(Exercise data Opens)

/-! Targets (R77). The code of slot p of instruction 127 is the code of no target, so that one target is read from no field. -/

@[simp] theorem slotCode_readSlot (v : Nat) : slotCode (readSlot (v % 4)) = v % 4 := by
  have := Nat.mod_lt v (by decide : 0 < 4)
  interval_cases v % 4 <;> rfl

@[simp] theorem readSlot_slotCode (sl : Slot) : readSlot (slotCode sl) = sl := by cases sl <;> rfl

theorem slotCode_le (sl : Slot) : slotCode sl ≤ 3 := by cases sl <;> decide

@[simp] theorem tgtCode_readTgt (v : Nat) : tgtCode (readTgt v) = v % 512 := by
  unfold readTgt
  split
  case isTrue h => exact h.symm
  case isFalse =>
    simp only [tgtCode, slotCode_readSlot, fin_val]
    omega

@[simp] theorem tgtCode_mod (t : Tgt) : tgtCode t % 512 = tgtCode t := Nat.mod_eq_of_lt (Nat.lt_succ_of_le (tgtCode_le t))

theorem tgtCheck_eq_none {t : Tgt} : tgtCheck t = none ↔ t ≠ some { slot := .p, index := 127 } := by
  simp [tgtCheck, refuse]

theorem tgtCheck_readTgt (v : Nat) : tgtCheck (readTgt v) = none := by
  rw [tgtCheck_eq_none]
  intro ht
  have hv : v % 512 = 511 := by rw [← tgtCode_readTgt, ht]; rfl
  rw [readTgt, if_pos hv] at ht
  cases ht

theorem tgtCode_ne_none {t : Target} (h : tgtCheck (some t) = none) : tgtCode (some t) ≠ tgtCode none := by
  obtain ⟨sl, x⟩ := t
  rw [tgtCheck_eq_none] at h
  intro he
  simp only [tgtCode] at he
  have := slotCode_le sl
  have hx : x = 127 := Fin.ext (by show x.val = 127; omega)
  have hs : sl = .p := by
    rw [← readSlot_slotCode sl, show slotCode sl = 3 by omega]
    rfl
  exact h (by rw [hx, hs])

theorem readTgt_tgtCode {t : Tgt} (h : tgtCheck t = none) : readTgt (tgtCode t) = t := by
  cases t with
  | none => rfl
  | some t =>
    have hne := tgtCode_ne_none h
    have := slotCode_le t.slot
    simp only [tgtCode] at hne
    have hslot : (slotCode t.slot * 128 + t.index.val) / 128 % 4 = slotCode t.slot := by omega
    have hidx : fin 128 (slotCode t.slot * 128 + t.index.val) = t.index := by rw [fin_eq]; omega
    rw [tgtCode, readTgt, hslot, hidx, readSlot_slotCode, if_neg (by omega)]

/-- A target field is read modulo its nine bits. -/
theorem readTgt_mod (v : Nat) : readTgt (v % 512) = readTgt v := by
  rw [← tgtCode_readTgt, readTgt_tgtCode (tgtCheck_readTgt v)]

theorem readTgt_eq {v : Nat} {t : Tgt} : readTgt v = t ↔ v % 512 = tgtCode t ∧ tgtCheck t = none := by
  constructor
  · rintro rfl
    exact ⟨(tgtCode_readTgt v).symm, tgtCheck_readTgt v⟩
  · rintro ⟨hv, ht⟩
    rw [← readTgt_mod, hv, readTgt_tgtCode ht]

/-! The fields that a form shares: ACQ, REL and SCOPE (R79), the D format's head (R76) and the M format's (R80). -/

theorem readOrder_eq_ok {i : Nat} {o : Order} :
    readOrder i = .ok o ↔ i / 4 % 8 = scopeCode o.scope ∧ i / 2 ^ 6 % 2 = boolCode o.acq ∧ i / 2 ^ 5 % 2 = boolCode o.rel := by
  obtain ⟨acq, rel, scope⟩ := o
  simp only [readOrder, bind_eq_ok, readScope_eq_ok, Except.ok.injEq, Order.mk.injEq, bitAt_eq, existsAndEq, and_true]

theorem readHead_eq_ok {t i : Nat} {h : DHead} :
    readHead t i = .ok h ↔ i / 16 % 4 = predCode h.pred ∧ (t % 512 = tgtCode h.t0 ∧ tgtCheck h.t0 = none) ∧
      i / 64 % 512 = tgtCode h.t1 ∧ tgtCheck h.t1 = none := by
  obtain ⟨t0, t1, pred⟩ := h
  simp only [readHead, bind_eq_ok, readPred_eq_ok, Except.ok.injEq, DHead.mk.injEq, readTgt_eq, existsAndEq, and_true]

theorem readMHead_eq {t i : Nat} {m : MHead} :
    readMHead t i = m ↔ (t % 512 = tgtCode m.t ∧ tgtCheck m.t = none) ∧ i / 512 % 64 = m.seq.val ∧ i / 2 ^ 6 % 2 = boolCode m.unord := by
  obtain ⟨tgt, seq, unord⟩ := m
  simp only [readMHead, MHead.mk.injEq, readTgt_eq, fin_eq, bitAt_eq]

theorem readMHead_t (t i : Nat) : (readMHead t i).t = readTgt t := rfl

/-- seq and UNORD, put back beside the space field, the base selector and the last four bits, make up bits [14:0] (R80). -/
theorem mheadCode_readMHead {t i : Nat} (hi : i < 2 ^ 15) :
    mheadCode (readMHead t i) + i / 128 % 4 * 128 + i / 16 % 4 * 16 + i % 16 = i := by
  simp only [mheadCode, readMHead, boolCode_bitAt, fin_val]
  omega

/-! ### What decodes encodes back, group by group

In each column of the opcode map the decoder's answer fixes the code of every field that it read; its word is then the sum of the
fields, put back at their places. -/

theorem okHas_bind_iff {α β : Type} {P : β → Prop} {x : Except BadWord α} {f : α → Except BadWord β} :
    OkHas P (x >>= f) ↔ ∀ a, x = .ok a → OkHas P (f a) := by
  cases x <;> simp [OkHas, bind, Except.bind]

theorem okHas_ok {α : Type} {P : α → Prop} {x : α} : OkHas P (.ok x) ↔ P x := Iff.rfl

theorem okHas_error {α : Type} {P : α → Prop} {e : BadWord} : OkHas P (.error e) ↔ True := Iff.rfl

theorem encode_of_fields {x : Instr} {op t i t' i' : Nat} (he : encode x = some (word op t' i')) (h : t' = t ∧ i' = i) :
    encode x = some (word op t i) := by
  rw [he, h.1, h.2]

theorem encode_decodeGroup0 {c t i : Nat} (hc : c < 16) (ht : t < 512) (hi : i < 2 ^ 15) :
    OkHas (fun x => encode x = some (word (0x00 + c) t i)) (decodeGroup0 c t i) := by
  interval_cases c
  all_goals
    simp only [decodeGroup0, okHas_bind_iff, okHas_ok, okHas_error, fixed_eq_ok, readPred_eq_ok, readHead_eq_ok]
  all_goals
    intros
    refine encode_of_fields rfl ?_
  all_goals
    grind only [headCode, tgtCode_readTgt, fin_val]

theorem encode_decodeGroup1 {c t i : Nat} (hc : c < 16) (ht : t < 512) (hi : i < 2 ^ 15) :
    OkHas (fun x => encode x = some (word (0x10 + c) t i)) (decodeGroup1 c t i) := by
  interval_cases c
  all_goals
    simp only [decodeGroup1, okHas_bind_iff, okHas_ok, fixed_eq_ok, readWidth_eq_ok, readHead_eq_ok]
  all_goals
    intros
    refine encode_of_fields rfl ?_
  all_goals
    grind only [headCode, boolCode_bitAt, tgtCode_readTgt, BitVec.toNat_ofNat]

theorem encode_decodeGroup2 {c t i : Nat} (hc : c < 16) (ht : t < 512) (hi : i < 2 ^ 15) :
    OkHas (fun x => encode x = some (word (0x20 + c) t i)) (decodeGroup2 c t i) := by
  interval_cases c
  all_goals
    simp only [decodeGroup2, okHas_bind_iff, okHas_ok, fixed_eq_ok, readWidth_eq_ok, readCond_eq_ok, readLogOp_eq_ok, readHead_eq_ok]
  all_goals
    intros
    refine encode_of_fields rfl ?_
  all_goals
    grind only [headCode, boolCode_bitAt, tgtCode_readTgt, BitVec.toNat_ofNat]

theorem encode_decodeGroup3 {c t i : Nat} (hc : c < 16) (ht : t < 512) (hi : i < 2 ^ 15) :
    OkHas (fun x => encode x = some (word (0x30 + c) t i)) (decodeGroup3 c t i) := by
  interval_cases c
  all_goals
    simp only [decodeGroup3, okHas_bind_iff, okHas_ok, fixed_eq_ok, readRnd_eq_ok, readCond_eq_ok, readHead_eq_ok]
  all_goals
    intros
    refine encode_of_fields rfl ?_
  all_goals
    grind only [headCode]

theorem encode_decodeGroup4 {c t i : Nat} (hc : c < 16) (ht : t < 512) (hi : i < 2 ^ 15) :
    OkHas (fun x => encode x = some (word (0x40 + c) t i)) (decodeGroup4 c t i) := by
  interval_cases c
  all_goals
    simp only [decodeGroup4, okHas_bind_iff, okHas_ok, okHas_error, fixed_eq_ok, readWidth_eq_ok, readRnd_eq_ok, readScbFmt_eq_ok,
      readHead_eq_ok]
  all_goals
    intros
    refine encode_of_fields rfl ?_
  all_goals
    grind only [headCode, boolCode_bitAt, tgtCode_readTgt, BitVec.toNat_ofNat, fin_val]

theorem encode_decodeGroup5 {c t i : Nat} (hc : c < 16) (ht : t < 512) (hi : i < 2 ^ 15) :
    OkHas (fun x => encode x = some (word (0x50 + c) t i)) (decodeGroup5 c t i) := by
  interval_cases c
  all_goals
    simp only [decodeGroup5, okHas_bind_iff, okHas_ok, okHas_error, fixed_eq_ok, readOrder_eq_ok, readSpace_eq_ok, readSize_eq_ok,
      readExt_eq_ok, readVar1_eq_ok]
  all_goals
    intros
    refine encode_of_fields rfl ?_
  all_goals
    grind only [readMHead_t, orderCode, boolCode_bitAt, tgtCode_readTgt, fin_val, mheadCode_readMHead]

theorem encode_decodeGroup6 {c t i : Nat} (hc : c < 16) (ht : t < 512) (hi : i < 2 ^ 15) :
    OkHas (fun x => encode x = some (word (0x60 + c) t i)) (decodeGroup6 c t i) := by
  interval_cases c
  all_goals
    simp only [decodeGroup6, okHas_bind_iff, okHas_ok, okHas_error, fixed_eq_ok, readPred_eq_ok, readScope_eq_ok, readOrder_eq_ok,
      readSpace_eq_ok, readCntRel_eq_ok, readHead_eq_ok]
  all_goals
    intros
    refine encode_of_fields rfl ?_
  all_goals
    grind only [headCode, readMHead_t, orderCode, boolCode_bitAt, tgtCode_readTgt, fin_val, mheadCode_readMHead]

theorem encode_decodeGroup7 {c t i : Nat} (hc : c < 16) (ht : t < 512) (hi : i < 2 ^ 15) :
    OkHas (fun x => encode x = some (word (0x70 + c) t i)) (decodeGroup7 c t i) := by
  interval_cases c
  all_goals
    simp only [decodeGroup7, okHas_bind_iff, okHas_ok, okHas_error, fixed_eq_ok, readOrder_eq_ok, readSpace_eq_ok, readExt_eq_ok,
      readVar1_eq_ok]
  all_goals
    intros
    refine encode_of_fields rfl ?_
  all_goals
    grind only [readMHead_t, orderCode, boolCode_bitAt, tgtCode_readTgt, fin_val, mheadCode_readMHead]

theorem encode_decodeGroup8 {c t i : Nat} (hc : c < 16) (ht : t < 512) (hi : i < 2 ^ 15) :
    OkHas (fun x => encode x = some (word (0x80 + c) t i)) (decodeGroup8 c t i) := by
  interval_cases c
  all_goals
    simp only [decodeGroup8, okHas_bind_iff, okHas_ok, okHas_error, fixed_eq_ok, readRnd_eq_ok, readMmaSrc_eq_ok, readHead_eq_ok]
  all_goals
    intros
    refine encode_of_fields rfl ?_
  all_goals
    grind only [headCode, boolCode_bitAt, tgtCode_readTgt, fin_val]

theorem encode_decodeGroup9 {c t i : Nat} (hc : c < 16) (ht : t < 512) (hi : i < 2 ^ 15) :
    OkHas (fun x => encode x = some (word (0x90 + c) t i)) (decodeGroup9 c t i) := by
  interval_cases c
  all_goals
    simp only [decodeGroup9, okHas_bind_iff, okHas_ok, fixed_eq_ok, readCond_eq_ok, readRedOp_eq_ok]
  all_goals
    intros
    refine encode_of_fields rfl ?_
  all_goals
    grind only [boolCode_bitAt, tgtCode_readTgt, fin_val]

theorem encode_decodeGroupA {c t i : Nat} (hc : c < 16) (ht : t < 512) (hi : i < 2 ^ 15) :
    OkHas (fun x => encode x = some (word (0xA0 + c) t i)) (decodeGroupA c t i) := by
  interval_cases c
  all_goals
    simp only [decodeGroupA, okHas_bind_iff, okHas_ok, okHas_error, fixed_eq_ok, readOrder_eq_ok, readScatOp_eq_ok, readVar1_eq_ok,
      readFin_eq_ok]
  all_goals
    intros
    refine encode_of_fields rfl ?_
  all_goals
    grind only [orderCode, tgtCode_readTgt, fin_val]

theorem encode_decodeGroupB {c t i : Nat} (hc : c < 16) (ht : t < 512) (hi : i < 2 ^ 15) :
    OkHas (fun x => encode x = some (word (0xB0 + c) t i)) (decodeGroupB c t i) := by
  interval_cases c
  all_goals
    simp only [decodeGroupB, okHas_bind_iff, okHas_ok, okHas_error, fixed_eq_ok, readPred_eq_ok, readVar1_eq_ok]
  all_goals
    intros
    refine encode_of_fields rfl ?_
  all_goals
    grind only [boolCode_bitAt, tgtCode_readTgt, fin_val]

(Exercise data Closes)
(Exercise data Opens)

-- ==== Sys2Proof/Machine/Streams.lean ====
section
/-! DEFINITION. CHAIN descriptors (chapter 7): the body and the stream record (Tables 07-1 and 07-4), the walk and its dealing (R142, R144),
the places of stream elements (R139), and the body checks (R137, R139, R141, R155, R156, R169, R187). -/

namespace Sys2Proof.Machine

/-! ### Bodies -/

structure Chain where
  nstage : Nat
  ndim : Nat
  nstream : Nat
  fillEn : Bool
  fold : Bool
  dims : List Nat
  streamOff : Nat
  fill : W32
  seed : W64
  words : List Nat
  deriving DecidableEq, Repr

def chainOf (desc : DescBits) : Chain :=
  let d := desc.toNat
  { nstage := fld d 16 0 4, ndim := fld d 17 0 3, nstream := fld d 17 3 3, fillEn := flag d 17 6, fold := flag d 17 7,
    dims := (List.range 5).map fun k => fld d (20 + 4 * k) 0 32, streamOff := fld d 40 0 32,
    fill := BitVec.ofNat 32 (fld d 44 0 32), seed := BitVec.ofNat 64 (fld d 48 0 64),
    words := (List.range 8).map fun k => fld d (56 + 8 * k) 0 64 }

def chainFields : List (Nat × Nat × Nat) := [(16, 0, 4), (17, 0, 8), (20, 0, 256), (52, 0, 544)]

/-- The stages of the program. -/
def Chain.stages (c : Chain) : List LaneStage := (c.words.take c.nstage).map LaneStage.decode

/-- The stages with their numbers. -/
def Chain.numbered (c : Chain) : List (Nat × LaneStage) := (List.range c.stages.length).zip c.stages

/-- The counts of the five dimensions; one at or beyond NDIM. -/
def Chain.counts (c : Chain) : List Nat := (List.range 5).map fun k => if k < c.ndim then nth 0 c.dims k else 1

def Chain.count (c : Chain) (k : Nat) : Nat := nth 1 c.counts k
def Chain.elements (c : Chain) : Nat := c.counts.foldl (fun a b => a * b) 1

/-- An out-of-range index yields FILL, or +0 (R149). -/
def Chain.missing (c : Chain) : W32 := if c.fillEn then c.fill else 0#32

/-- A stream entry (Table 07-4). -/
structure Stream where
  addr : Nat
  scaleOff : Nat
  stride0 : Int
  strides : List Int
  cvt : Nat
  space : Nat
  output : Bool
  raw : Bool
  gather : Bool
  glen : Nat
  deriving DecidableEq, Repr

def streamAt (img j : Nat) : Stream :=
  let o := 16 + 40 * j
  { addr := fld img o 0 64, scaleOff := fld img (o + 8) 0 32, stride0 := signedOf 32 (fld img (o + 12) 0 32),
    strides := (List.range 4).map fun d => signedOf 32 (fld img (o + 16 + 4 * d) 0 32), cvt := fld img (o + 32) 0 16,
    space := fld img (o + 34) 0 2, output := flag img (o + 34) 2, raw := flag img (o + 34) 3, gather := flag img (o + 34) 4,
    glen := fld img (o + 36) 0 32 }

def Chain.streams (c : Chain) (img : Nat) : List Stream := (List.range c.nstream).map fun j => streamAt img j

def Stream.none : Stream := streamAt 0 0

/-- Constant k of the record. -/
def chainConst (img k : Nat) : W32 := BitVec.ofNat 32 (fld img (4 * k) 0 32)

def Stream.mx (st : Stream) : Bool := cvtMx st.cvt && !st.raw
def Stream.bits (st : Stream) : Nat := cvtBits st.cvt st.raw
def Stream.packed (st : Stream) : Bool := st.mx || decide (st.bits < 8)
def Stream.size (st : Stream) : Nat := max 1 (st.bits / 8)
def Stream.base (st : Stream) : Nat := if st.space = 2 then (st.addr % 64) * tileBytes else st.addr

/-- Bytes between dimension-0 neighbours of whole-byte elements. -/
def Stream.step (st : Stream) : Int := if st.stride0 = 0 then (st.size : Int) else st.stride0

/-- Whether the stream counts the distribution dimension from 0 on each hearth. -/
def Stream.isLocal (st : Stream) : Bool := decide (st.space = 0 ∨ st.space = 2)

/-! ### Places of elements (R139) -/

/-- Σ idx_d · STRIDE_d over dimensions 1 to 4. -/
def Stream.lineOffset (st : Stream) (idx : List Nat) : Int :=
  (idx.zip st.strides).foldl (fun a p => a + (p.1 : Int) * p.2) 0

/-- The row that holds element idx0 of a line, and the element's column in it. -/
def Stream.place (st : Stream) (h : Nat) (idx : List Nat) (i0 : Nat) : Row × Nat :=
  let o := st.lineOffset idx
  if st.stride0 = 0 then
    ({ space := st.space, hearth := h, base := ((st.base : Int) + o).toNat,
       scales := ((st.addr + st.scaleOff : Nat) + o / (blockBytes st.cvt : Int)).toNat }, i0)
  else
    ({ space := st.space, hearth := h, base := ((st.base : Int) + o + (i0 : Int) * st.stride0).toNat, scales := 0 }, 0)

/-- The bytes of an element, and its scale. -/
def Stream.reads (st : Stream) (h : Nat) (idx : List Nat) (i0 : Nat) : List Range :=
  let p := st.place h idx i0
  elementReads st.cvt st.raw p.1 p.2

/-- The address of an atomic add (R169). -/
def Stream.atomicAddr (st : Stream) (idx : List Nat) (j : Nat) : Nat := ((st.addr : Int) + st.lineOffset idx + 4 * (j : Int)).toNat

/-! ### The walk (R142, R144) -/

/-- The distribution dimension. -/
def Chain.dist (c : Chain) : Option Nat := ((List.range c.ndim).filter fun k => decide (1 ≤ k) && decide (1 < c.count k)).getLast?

(Exercise data Closes)

Task statement
In the listing above, find every line with the word "index" and copy it.

Solution to this problem
theorem tgtCheck_eq_none {t : Tgt} : tgtCheck t = none ↔ t ≠ some { slot := .p, index := 127 } := by
    have hslot : (slotCode t.slot * 128 + t.index.val) / 128 % 4 = slotCode t.slot := by omega
    have hidx : fin 128 (slotCode t.slot * 128 + t.index.val) = t.index := by rw [fin_eq]; omega
/-- An out-of-range index yields FILL, or +0 (R149). -/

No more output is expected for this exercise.